Assume that the API URL is https://example.com/v1/infers/937cabe5-d673-47f1-9e7c-2b4de06*****/{endpoint}. The {endpoint} parameter only supports the following APIs:

  • /v1/chat/completions
  • /v1/models

Notes:

  • /v1/models does not need a request body for GET requests. However, /v1/chat/completions requires the POST method and a JSON request body.
  • The common request header is Authorization: Bearer YOUR_API_KEY. For POST requests, Content-Type: application/json is also required.
Table 5 APIs

Type/API

/v1/models

/v1/chat/completions

Request method

GET

POST

Usage

Obtains the list of supported models.

Chats with users.

Request body

No request body is needed. Just add the authentication information to the request header.

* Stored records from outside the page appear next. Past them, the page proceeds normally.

-- ==== Sys2Proof/Syntax.lean ====
section
/-! DEFINITION. The instructions: one constructor per row of spec/opcode_table.json (30_encoding.md R61),
in the table's order. A word of no row is not an instruction: it is the no-op of R80, which the decoder
names (Decode.lean). Constructor names follow the spec's own mnemonics of R68 (log 21). -/

namespace Sys2Proof

/-- The 34 instructions with their operand fields (R58, R59). -/
inductive Instr where
  | cls                              -- 00E0  CLS
  | ret                              -- 00EE  RET
  | jp (nnn : Addr12)                -- 1NNN  JP nnn
  | call (nnn : Addr12)              -- 2NNN  CALL nnn
  | seImm (x : Reg) (nn : Byte)      -- 3XNN  SE Vx, nn
  | sneImm (x : Reg) (nn : Byte)     -- 4XNN  SNE Vx, nn
  | seReg (x y : Reg)                -- 5XY0  SE Vx, Vy
  | ldImm (x : Reg) (nn : Byte)      -- 6XNN  LD Vx, nn
  | addImm (x : Reg) (nn : Byte)     -- 7XNN  ADD Vx, nn
  | ldReg (x y : Reg)                -- 8XY0  LD Vx, Vy
  | orReg (x y : Reg)                -- 8XY1  OR Vx, Vy
  | andReg (x y : Reg)               -- 8XY2  AND Vx, Vy
  | xorReg (x y : Reg)               -- 8XY3  XOR Vx, Vy
  | addReg (x y : Reg)               -- 8XY4  ADD Vx, Vy
  | subReg (x y : Reg)               -- 8XY5  SUB Vx, Vy
  | shr (x y : Reg)                  -- 8XY6  SHR Vx, Vy
  | subn (x y : Reg)                 -- 8XY7  SUBN Vx, Vy
  | shl (x y : Reg)                  -- 8XYE  SHL Vx, Vy
  | sneReg (x y : Reg)               -- 9XY0  SNE Vx, Vy
  | ldI (nnn : Addr12)               -- ANNN  LD I, nnn
  | jpV0 (nnn : Addr12)              -- BNNN  JP V0, nnn
  | rnd (x : Reg) (nn : Byte)        -- CXNN  RND Vx, nn
  | drw (x y : Reg) (n : Nibble)     -- DXYN  DRW Vx, Vy, n
  | skp (x : Reg)                    -- EX9E  SKP Vx
  | sknp (x : Reg)                   -- EXA1  SKNP Vx
  | ldVxDt (x : Reg)                 -- FX07  LD Vx, DT
  | ldVxK (x : Reg)                  -- FX0A  LD Vx, K
  | ldDtVx (x : Reg)                 -- FX15  LD DT, Vx
  | ldStVx (x : Reg)                 -- FX18  LD ST, Vx
  | addI (x : Reg)                   -- FX1E  ADD I, Vx
  | ldF (x : Reg)                    -- FX29  LD F, Vx
  | ldB (x : Reg)                    -- FX33  LD B, Vx
  | storeRegs (x : Reg)              -- FX55  LD [I], Vx
  | loadRegs (x : Reg)               -- FX65  LD Vx, [I]
  deriving DecidableEq, Repr

end Sys2Proof
end

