-- ==== Sys2Proof/Machine/Operands.lean ====
section
/-! DEFINITION. The operand forms (30_encoding.md R60, 43_index_memory.md): registers, zero-extended immediates,
blocks of registers, addresses through I, key numbers. -/

namespace Sys2Proof.Machine

/-- V[r] (R11, R15). -/
def State.reg (s : State) (r : Reg) : Byte := s.v[r.val]

/-- V[r] <- b (R11, R15): no register is hardwired. -/
def State.setReg (s : State) (r : Reg) (b : Byte) : State := { s with v := s.v.set r.val b }

/-- VF is V[15] (R16). -/
def vf : Reg := 15

/-- zext_16(NNN) (R60). -/
def zextAddr (nnn : Addr12) : Word := nnn.setWidth 16

/-- zext_16 of a byte (R10). -/
def zextByte (b : Byte) : Word := b.setWidth 16

/-- The address of the first byte an instruction accesses through I (R49: computed exactly). -/
def State.base (s : State) : Nat := s.i.toNat

/-- V0..VX, in order (R108): X + 1 bytes. -/
def State.regsUpTo (s : State) (x : Reg) : List Byte := s.v.toList.take (x.val + 1)

/-- Load registers from `r` up with the bytes, in order (R109). -/
def State.setRegsFrom (s : State) : Nat → List Byte → State
  | _, [] => s
  | r, b :: bs => (if h : r < 16 then s.setReg ⟨r, h⟩ b else s).setRegsFrom (r + 1) bs

/-- KEY[k] == 1 (R11, R29). -/
def State.keyDown (s : State) (k : Nat) : Bool := s.key.getLsbD k

/-- The lowest-indexed pressed key, if any is pressed (R118). -/
def State.lowestKey (s : State) : Option Nat := (List.range 16).find? s.keyDown

/-- The decimal digits of a byte, hundreds first (R107). -/
def bcdDigits (b : Byte) : List Byte :=
  [BitVec.ofNat 8 (b.toNat / 100), BitVec.ofNat 8 (b.toNat / 10 % 10), BitVec.ofNat 8 (b.toNat % 10)]

end Sys2Proof.Machine
end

  • model: identifier of the model used.
  • messages: an array of messages. Each message must contain role (for example, user or assistant) and content.
  • Optional parameters like temperature and max_tokens control the diversity and length of the output.

Example request

GET https://example.com/v1/infers/937cabe5-d673-47f1-9e7c-2b4de06*****/v1/models HTTP/1.1
Authorization: Bearer YOUR_API_KEY
POST https://example.com/v1/infers/937cabe5-d673-47f1-9e7c-2b4de06*****/v1/chat/completions HTTP/1.1
Content-Type: application/json
Authorization: Bearer YOUR_API_KEY

{
  "model": "******",
  "messages": [
    {"role": "user", "content": "Hello, how are you?"}
  ],
  "temperature": 0.7
}

Response example

{
  "data": [
    {
      "id": "******",
      "description": "Next-generation foundation model"
    },
    {
      "id": "******",
      "description": "Cost-effective alternative solution"
    }
  ]
}
{
  "id": "******",
  "object": "chat.completion",
  "choices": [
    {
      "index": 0,
      "message": {"role": "assistant", "content": "I'm doing well, thank you! How can I help you today?"}
    }
  ],
  "usage": {
    "prompt_tokens": 15,
    "completion_tokens": 25,
    "total_tokens": 40
  }
}

FAQs

How Long Does It Take for an API Key to Become Valid After It Is Created in MaaS?

A MaaS API key becomes valid a few minutes after creation.